Collected data

■ ■ ■ ■ ■

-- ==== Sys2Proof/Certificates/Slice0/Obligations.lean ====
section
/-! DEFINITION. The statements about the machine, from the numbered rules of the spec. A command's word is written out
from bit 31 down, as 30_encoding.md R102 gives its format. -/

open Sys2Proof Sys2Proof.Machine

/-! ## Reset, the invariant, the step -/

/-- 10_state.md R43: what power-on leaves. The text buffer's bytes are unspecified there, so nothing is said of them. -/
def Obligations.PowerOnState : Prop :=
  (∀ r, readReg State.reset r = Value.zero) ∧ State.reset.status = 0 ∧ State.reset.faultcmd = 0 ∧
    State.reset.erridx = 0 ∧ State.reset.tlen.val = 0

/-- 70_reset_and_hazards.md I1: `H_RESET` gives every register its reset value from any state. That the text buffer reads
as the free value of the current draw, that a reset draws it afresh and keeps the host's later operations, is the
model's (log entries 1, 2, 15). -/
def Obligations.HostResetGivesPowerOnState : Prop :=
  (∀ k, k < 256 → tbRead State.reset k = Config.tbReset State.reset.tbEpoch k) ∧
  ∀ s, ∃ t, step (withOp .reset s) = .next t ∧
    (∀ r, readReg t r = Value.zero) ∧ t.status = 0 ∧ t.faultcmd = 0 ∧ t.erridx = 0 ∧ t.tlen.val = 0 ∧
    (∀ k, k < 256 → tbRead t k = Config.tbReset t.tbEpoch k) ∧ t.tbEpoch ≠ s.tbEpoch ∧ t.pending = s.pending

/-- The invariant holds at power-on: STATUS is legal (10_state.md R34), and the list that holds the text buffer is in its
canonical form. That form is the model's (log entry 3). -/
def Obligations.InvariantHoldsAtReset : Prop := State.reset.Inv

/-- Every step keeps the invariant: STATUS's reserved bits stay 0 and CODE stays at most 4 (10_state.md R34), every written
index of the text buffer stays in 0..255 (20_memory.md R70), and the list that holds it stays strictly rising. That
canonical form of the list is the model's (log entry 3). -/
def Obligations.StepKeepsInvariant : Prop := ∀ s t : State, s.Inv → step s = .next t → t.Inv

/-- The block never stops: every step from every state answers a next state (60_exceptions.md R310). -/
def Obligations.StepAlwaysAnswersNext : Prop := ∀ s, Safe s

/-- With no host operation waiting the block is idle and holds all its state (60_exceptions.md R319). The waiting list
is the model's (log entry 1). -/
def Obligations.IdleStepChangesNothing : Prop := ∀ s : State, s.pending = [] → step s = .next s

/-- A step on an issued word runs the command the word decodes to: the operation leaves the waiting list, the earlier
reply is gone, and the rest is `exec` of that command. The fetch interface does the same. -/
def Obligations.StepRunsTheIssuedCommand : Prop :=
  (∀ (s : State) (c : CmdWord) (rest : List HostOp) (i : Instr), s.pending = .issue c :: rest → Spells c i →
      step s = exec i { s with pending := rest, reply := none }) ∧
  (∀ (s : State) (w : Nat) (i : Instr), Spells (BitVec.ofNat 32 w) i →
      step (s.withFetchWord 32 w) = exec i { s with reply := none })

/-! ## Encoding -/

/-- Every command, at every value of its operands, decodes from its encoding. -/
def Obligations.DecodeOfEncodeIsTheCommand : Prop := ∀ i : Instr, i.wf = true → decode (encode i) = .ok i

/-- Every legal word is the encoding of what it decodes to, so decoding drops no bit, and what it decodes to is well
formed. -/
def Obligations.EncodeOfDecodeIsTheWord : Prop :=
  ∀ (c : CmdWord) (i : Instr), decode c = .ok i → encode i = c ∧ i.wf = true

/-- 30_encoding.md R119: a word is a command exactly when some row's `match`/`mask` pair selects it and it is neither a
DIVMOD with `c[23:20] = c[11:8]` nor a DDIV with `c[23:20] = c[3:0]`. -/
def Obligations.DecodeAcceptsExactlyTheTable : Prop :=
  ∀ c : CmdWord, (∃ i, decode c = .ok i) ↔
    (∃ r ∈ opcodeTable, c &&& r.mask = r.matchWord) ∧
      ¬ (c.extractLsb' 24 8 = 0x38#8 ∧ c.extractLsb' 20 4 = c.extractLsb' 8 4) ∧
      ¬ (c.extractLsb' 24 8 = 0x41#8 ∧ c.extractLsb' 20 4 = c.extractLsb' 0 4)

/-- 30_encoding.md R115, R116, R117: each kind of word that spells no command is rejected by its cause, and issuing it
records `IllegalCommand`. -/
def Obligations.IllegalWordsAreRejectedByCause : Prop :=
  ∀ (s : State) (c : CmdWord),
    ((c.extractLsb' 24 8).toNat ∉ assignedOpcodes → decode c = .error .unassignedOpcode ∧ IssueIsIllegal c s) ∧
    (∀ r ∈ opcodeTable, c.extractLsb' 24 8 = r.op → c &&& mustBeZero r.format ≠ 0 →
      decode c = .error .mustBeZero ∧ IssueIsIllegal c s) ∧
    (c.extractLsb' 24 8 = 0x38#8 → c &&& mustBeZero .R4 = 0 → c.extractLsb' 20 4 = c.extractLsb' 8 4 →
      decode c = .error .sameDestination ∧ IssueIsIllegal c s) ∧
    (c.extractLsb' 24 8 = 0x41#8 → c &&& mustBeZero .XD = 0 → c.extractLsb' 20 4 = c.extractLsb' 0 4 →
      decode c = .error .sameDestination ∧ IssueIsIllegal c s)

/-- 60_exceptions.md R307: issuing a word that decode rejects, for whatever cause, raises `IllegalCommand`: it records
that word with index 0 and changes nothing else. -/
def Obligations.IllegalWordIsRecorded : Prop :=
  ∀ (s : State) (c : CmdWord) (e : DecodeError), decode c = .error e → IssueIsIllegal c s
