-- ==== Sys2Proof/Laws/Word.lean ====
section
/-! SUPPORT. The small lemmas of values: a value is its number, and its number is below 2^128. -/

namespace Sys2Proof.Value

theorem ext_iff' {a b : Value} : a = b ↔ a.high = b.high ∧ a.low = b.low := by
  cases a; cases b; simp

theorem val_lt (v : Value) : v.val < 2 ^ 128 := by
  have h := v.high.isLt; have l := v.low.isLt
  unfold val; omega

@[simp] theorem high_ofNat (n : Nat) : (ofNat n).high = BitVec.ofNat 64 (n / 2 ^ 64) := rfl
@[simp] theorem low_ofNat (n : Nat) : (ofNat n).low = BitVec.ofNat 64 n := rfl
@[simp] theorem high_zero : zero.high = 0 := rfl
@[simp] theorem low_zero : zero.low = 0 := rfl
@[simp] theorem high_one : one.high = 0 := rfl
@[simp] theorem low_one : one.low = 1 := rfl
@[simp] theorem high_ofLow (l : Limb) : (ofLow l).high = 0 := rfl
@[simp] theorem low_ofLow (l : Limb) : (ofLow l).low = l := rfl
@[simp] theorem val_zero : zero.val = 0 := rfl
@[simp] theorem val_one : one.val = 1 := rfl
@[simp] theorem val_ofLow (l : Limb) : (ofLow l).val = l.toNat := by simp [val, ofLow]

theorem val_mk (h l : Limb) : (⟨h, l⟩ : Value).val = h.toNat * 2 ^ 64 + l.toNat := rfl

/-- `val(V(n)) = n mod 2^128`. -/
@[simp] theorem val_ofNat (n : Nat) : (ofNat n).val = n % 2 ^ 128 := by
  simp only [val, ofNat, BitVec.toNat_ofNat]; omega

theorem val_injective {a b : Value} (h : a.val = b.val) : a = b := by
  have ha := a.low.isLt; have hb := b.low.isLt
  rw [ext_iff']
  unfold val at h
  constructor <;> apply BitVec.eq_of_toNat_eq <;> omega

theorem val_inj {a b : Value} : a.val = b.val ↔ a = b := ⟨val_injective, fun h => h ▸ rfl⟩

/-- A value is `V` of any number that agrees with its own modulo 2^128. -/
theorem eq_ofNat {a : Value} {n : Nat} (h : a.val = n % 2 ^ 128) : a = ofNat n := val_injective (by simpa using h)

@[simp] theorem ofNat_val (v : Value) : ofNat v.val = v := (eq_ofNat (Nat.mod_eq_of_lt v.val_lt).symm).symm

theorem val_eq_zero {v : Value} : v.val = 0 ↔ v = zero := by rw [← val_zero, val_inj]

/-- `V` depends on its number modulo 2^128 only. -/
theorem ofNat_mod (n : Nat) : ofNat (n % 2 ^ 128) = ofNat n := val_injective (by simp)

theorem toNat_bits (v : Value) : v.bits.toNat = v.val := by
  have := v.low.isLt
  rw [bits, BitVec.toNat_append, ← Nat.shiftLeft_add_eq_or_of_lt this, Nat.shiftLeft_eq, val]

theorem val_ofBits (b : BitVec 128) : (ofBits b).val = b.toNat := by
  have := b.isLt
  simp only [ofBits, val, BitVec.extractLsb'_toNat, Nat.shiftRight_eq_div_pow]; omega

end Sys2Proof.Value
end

■ ■ ■ ■ ■

▸ **PROBLEM TO SOLVE**: Only the lines from the beginning of the data above through the line containing "State.reset.erridx = 0" should be repeated, exactly as they appear.

▸ **WRITTEN ANSWER**:
-- ==== Sys2Proof/Certificates/Slice0/Obligations.lean ====
section
/-! DEFINITION. The statements about the machine, from the numbered rules of the spec. A command's word is written out
from bit 31 down, as 30_encoding.md R102 gives its format. -/

open Sys2Proof Sys2Proof.Machine

/-! ## Reset, the invariant, the step -/

/-- 10_state.md R43: what power-on leaves. The text buffer's bytes are unspecified there, so nothing is said of them. -/
def Obligations.PowerOnState : Prop :=
  (∀ r, readReg State.reset r = Value.zero) ∧ State.reset.status = 0 ∧ State.reset.faultcmd = 0 ∧
    State.reset.erridx = 0 ∧ State.reset.tlen.val = 0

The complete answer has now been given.